平信邮递机制对交易安全与交易效率的特殊处理,导致绝大多数平信遗失的索赔请求通常不能得到法律支持。既然如此,邮政法规定平信遗失不予赔偿,或许旨在减少甚至根除那些没有效果而徒生滋扰的索赔活动,以利于邮政业务的顺利运行。可见,邮政法关于平信遗失不赔偿的规定,不是一点道理没有的。但是,邮政法这一规定的理由很不充分并且具体内容很有缺陷,只考虑了证明技术因素而没有考虑到交易信用因素,实质上有违合同法理。根据平信邮递机制及其带来的法律效果,即使邮政法对平信遗失赔偿事项不作规定,依据一般法理也能解决好平信遗失索赔纠纷,不会对邮政活动产生多大的不利影响。

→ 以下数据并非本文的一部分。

-- ==== Sys2Proof/Certificates/Slice0/Obligations.lean ====
section
/-! DEFINITION. The statements for the provers. -/

open Sys2Proof Sys2Proof.Machine

/-! The queue, the step and the whole machine. -/

/-- A step takes the command at the front of the queue and runs it on the state with the queue's rest; with nothing
waiting it changes nothing, which is the model's choice (assumption 1). -/
def Obligations.StepRunsTheFrontCommand : Prop :=
  (∀ (c : Instr) (rest : List Instr) (s : State), s.pending = c :: rest → step s = exec c { s with pending := rest }) ∧
  (∀ s : State, s.pending = [] → step s = .next s)

/-- Every command completes, leaves the queue to the step, and leaves true time to TB_ADVANCE, which moves it by two
nanoseconds for each period of TCLK; and so no run stops. That a command whose condition fails changes nothing is the
model's choice (assumption 9), and so is that only TB_ADVANCE moves true time (assumption 2). -/
def Obligations.EveryCommandCompletes : Prop :=
  (∀ (c : Instr) (s : State), ∃ t, exec c s = .next t ∧ t.pending = s.pending ∧
     t.now = s.now + (match c with | .tbAdvance n => 2 * n | _ => 0)) ∧
  (∀ (n : Nat) (s : State), SafeRun n s)

/-- Every step keeps the register file and the contents of the banks in canonical form, in states that no run reaches
too. The form is how the model stores registers and the scratchpad banks: equal contents are equal data. -/
def Obligations.StepKeepsCanonicalForm : Prop :=
  ∀ s t : State, s.canonical = true → step s = .next t → t.canonical = true

/-- Every step keeps the invariant, in states that no run reaches too, and takes at most one command;
StepKeepsCanonicalForm says the same of the stored maps. The queue (assumption 1) and true time, which only TB_ADVANCE
moves (assumption 2), are the model's choices. -/
def Obligations.StepKeepsInvariant : Prop :=
  ∀ s t : State, State.inv s → step s = .next t → State.inv t ∧ t.pending = s.pending.tail ∧ s.now ≤ t.now

/-- The invariant holds right after reset, and the register file and the banks are in canonical form. -/
def Obligations.ResetMeetsInvariant : Prop :=
  State.inv State.reset ∧ State.reset.canonical = true

/-- Right after reset nothing waits, both supplies are present and the data die has not started, nothing is listed in
the banks, the banks on the data die hold undefined bytes and the Snapshot store holds zeros, and every register but
GLB.BOOT_STAT reads the reset value of the register map. The byte values and the supplies are the model's choices
(assumptions 3 and 4), and so are the empty queue (assumption 62), and that no timer runs and nothing was sent
(assumption 67). -/
def Obligations.ResetStateIsAsStated : Prop :=
  State.reset.pending = [] ∧ State.reset.out = [] ∧ State.reset.timers = [] ∧ State.reset.mem = [] ∧
  State.reset.power.ka = true ∧ State.reset.power.main = true ∧ State.reset.power.die = false ∧
  (∀ i, i < 2 ^ 24 → State.reset.bankByte 8 i = 0 ∧ State.reset.bankByte 9 i = 0) ∧
  (∀ b, b < 8 ∨ b = 10 ∨ b = 11 → ∀ i, i < 2 ^ 24 → State.reset.bankByte b i = Config.bankByte b i 1) ∧
  (∀ a, a ≠ A.GLB_BOOT_STAT → State.reset.rd a = (resetOf a).toNat) ∧
  (∀ a row, rowOf a = some row → row.fuse = false → a ≠ A.GLB_BOOT_STAT → State.reset.rd a = row.reset % 2 ^ 32) ∧
  State.reset.fld A.GLB_BOOT_STAT 3 0 = 1

/-- With both dies unpowered, no command but those of the supplies, the pins and time changes anything; and while the
data die does not run, no command of the data die, register accesses included, changes anything (R14, R37). -/
def Obligations.StoppedDiesAreInert : Prop :=
  (∀ (c : Instr) (s : State), s.power.die = false → s.power.ka = false → outsideCommand c = false → exec c s = .next s) ∧
  (∀ (c : Instr) (s : State), s.power.die = false → timingDieCommand c = false → exec c s = .next s)

/-! Register accesses. -/

/-- A write by the type of its register and by its width (R12, R358, R359): an RW register whose block gives the write
no meaning of its own takes the implemented bits of the value, an RO register discards it, a counter is set to it, and a
WO register acts on it and reads 0; what no register takes, or what is too narrow, misaligned or too wide, is turned
away; a pair and a burst are written word by word. That a write is counted before it is served (assumption 16), the
order in which the outcomes of an access are decided (assumption 13) and the widths that no row covers (assumption 18)
are the model's readings. -/
def Obligations.RegisterWriteByType : Prop :=
  (∀ (s : State) (r : Req) (a : BitVec 32) (v : Word) (row : RegRow),
     s.listens r a.toNat = true → a.toNat % 4 = 0 → rowOf a.toNat = some row → row.acc = .rw →
     (writeEffect (heard s r 1) r a.toNat v.toNat = .plain) →
     EndsWith (.registerWrite r a 4 [v]) s fun t =>
       t.rd a.toNat = v.toNat &&& row.mask ∧ RegsKept s t (fun b => decide (b = a.toNat) || (countsHost b && decide (r = .host))) ∧
       BanksKept s t ∧ t.timers = s.timers ∧ t.out = s.out ∧
       (Map.wf resetOf s.regs = true → Map.wf resetOf t.regs = true)) ∧
  (∀ (s : State) (r : Req) (a : BitVec 32) (v : Word) (row : RegRow),
     s.listens r a.toNat = true → a.toNat % 4 = 0 → rowOf a.toNat = some row → row.acc = .ro →
     Ends (.registerWrite r a 4 [v]) s (heard s r 1)) ∧
  (∀ (s : State) (r : Req) (a : BitVec 32) (v : Word) (row : RegRow),
     s.listens r a.toNat = true → a.toNat % 4 = 0 → rowOf a.toNat = some row → row.acc = .cnt →
     EndsWith (.registerWrite r a 4 [v]) s fun t =>
       t.rd a.toNat = v.toNat &&& row.mask ∧ RegsKept s t (fun b => decide (b = a.toNat) || (countsHost b && decide (r = .host))) ∧
       BanksKept s t ∧ t.timers = s.timers ∧ t.out = s.out) ∧
  (∀ (s : State) (r : Req) (a : BitVec 32) (v : Word) (row : RegRow), rowOf a.toNat = some row → row.acc = .wo →
     viewReg s (some r) a.toNat = some 0 ∧
     (s.listens r a.toNat = true → a.toNat % 4 = 0 →
       let u := heard s r 1
       (∀ t, writeEffect u r a.toNat v.toNat = .does t → Ends (.registerWrite r a 4 [v]) s t) ∧
       (writeEffect u r a.toNat v.toNat = .refuse → Ends (.registerWrite r a 4 [v]) s (accessErr u 5 r a.toNat)))) ∧
  (∀ (s : State) (r : Req) (a : BitVec 32) (bytes : Nat) (data : List Word),
     reaches s r = true → waitsAtCore s r = false →
     let c := Instr.registerWrite r a bytes data
     let u := heard s r 1
     let errs := fun k => Ends c s (accessErr u k r a.toNat)
     (mapped a.toNat = false → Ends c s (s.emit (.errorResponse r a.toNat))) ∧
     (mapped a.toNat = true → gateOpen s r a.toNat = true →
       (bytes < 4 → a.toNat % 4 + bytes ≤ 4 → errs 1) ∧
       (bytes < 4 → 4 < a.toNat % 4 + bytes → errs 2) ∧
       (inTbl a.toNat = false →
         (4 ≤ bytes → bytes ≤ 8 → ¬(bytes = 4 ∧ a.toNat % 4 = 0) → ¬(bytes = 8 ∧ a.toNat % 8 = 0) → errs 2) ∧
         (bytes = 8 → a.toNat % 8 = 0 → isGrd a.toNat = true ∨ isGrd (a.toNat + 4) = true → errs 3) ∧
         (8 < bytes → errs 3)) ∧
       (inTbl a.toNat = true →
         (4 ≤ bytes → a.toNat % 4 ≠ 0 ∨ bytes % 4 ≠ 0 → errs 2) ∧
         (4 ≤ bytes → a.toNat % 4 = 0 → bytes % 4 = 0 → 64 < a.toNat % 64 + bytes → errs 3)) ∧
       (bytes = 4 → a.toNat % 4 = 0 → data.length = 1 → s.listens r a.toNat = true → isPortAperture a.toNat = false →
         isLaneAperture a.toNat = false → rowOf a.toNat = none → isComplement a.toNat = false → errs 4))) ∧
  (∀ (s : State) (r : Req) (a : BitVec 32) (v w : Word) (row row' : RegRow),
    s.listens r a.toNat = true → s.nodeOpen (a.toNat + 4) = true → a.toNat % 8 = 0 → inTbl a.toNat = false →
    rowOf a.toNat = some row → row.acc = .rw → rowOf (a.toNat + 4) = some row' → row'.acc = .rw →
    writeEffect (heard s r 1) r a.toNat v.toNat = .plain →
    writeEffect ((heard s r 1).wr a.toNat (v.toNat &&& row.mask)) r (a.toNat + 4) w.toNat = .plain →
    EndsWith (.registerWrite r a 8 [v, w]) s fun t =>
      t.rd a.toNat = v.toNat &&& row.mask ∧ t.rd (a.toNat + 4) = w.toNat &&& row'.mask ∧
      RegsKept s t (fun b => decide (b = a.toNat) || decide (b = a.toNat + 4) || (countsHost b && decide (r = .host)))) ∧
  (∀ (s : State) (r : Req) (a : BitVec 32) (data : List Word),
    reaches s r = true → waitsAtCore s r = false → gateOpen s r a.toNat = true → mapped a.toNat = true →
    inTbl a.toNat = true → a.toNat % 4 = 0 → 0 < data.length → a.toNat % 64 + 4 * data.length ≤ 64 →
    let each := (data.zipIdx).foldl (fun (x : State × Bool) e =>
      let y := wordWrite x.1 r (a.toNat + 4 * e.2) e.1.toNat
      (y.1, x.2 && y.2)) (heard s r 1, true)
    Ends (.registerWrite r a (4 * data.length) data) s
      (recordBreaks s r (if each.2 then each.1 else each.1.emit (.errorResponse r a.toNat))))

这是因为,不管人们对平信邮递机制的理性认识是否充分,但"无凭无据不打官司"的常识还是普遍具备的,因此实践中平信遗失纠纷极为少见。邮政法有关平信遗失索赔事项的规定,是过于多虑却得不偿失的制度显示。

以上分析表明,平信遗失通常得不到赔偿,实质上不是制度选择的结果,而是平信邮递机制决定的结果。平信遗失通常得不到赔偿显然于寄件人不利,这种交易方式之所以还能得到寄件人的选择,就在于寄件人对平信邮递方式进行了风险评估,并且其评估结果是平信邮递机制是可选择的交易方式,而邮政企业信用则是决定交易选择的重要因素。如果邮政企业没有信用,平信邮资再便宜,人们也不会把记载重要信息的载体无凭无据地交给邮政企业。既然信用在平信邮递机制起决定作用,维持这种信用以确保平信邮递机制有效运行,就是法律的当然选择。平信遗失通常得不到赔偿,缘于证明技术上的原因,而不是道德上的原因,即并不是邮政企业可以背信违约而不需担责。邮政企业既然对平信邮递做出承诺,对所接受的平信予以妥善保管就是当然的合同义务,这种义务并不因寄件人对邮递合同的存在难以举证而免除。另外,平信遗失事实通常不能获得诉讼上的有效证明,并不等于在任何情况下都不能证明。如果寄件人罕见地能以确实证据证明因邮政企业的过错而致平信遗失,邮政企业当然应为此承担赔偿责任。在上面的案例中,如果法院能够认定建材公司的6万封商业信函是因邮局的过错而被送到废品收购站,就应当判决邮局承担赔偿责任。诚实信用是民法的基本原则,在一切经济交易活动中,没有可以不遵守诚实信用的例外情形,邮政业务活动当然也不能例外。

发表于2007年2月1日《人民法院报》。